In a project led by Christchurch City Council, Cathedral Square was to be restored as the civic heart of the central city. CERA's regeneration plan proposed lower buildings on the north side to prevent shading (although when Christchurch City Council requested in 2019 that the Crown's rebuild agency take into consideration shading that would be caused by a proposed nine-storey hotel that is part of the convention centre, the request was denied) with little detail provided. (Note: No land was designated for the Square project.) The plan did mention the proposed central library and the convention centre, both planned as anchor projects for the north side of The Square, as well as space being "kept for a new cathedral", but was otherwise short on detail. The new library (Tūranga) opened in 2018; as of 2020, the convention centre is under construction, and the repair of the existing cathedral commenced in May 2020.

===Retail Precinct===
The development of the Retail Precinct was left to the private sector. (Note: No land was designated for the Retail Precinct.) By October 2011, private interests had combined and opened a temporary container mall known as Re:START, with Ballantynes, Christchurch's remaining department store, as the retail anchor. The project was a huge success and gained international attention for its quirkiness. In June 2014, about half the container mall moved to a different site to make way for a construction project. Re:START closed in January 2018.

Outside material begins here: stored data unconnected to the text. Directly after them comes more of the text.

-- ==== Sys2Proof/Laws/Lanes.lean ====
section
/-! SUPPORT. The data lanes in an environment that answers at once: single clocks, bytes, waits, and whole blocks in both
directions (43_card_sequencer.md R169 to R174). -/

namespace Sys2Proof.Machine

variable {α β : Type} {f : Family} {F G : Foot} {s t u : State} {e : Env} {out : List Sent}

theorem OnLanes.went (h : OnLanes s f) (w : Went f F e out s t) (hF : F.bus = false) : OnLanes t f :=
  ⟨h.port.went w hF, by rw [w.cfg]; exact h.native⟩

theorem datPort_run (h : OnLanes s f) : datPort s = .ok (s.cfg.fam f) s := by
  simp [datPort, bind_ok (sdPort_run h.port), h.native]

/-- The environment with other lanes. -/
theorem datLine_same {l : List Nibble} (h : s.env.core.datLine = l) : ({ s.env.core with datLine := l } : Env) = s.env.core := by
  rw [← h]

theorem cmdLine_same {l : List Bool} (h : s.env.core.cmdLine = l) : ({ s.env.core with cmdLine := l } : Env) = s.env.core := by
  rw [← h]

/-! ### Clocks -/

theorem many_nextNibble_head (ns : List Nibble) {l : List Nibble} (hl : s.env.datLine = ns ++ l) (hne : l ≠ []) :
    many nextNibble ns.length s = .ok ns { s with env := { s.env with datLine := l } } := by
  induction ns generalizing s with
  | nil =>
    have : s = { s with env := { s.env with datLine := l } } := by rw [← show s.env.datLine = l from hl]
    exact congrArg _ this
  | cons n ns ih =>
    have h1 := nextNibble_head (l := ns ++ l) hl (by simp [hne])
    exact many_succ_ok h1 (ih (s := { s with env := { s.env with datLine := ns ++ l } }) rfl)

/-- One clock of the lanes. -/
theorem laneClock_quiet (h : OnPort s f) {n : Nibble} {l : List Nibble} (hl : s.env.core.datLine = n :: l)
    (hne : l ≠ []) : ∃ t, laneClock s = .ok n t ∧ Went f .access { s.env.core with datLine := l } [] s t := by
  obtain ⟨t, hw1, ht⟩ := portWrite_quiet h .sdDat 0xFF
  have hline : t.env.datLine = n :: l := by
    have : t.env.core.datLine = n :: l := by rw [ht.env]; exact hl
    exact this
  have hbit := nextNibble_head hline hne
  have hu : Went f .access { s.env.core with datLine := l } [] t { t with env := { t.env with datLine := l } } :=
    ⟨touches_nextNibble.of_ok hbit, by rw [← ht.env]; rfl, (List.append_nil _).symm, ht.quiet⟩
  obtain ⟨v, hr, hv⟩ := portRead_quiet ((h.went ht rfl).went hu rfl) .sdDat 1 (if n.getLsbD 0 then 1 else 0)
  refine ⟨v, by simp only [laneClock, bind_ok hw1, bind_ok hbit, bind_ok hr, pure_run], ?_⟩
  have := ht.trans (hu.trans hv)
  rw [hu.env] at this
  exact this

/-- One clock of `DAT0`, at the single-bit length (R192). -/
theorem datRxBit_quiet (h : OnLanes s f) {n : Nibble} {l : List Nibble} (hl : s.env.core.datLine = n :: l)
    (hne : l ≠ []) : ∃ t, datRxBit s = .ok (n.getLsbD 0) t ∧
      Went f .clocked { s.env.core with datLine := l } [] s t ∧ (s.sess.bitlen = .b8 → t.sess.bitlen = .b8) := by
  have clock : ∃ t, singleLaneClock (s.cfg.fam f) s = .ok n t ∧
      Went f .clocked { s.env.core with datLine := l } [] s t ∧ (s.sess.bitlen = .b8 → t.sess.bitlen = .b8) := by
    by_cases hp : (s.cfg.fam f).portLevel = true
    · obtain ⟨t, hrun, ht, hlen⟩ := atSingleBit_ok (e' := { s.env.core with datLine := l }) (out := []) h.port
          (body := laneClock) fun t ht hpt => by
        obtain ⟨u, hclock, hu⟩ := laneClock_quiet hpt (by rw [ht.env]; exact hl) hne
        rw [ht.env] at hu
        exact ⟨u, hclock, hu.mono rfl⟩
      exact ⟨t, by simp [singleLaneClock, hp, hrun], ht, fun _ => hlen⟩
    · obtain ⟨t, hrun, ht⟩ := laneClock_quiet h.port hl hne
      exact ⟨t, by simp [singleLaneClock, hp, hrun], ht.mono rfl, fun hb => (ht.same.line rfl).trans hb⟩
  obtain ⟨t, hrun, ht, hlen⟩ := clock
  refine ⟨{ t with hist := .datRxBit (n.getLsbD 0) :: t.hist }, ?_, ?_, hlen⟩
  · simp only [datRxBit, bind_ok (datPort_run h), bind_ok hrun, emit_bind, pure_run]
  · have := ht.trans ((Went.emit ht.quiet (.datRxBit (n.getLsbD 0)) rfl).mono (G := .clocked) rfl)
    rw [ht.env] at this
    exact this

The development of permanent buildings in the Retail Precinct proceeded much more slowly than expected. The delay was caused by the planning rule imposed by CERA that each development project must have at least 5000 sqm of land. As land was in multiple ownerships, with each title significantly smaller than the stipulated minimum, developers struggled to amalgamate enough land before they could seek planning permission. To break the deadlock, the Christchurch Central Development Unit (CCDU, a subsidiary of CERA) bought up much of the land to overcome the disjointed ownership.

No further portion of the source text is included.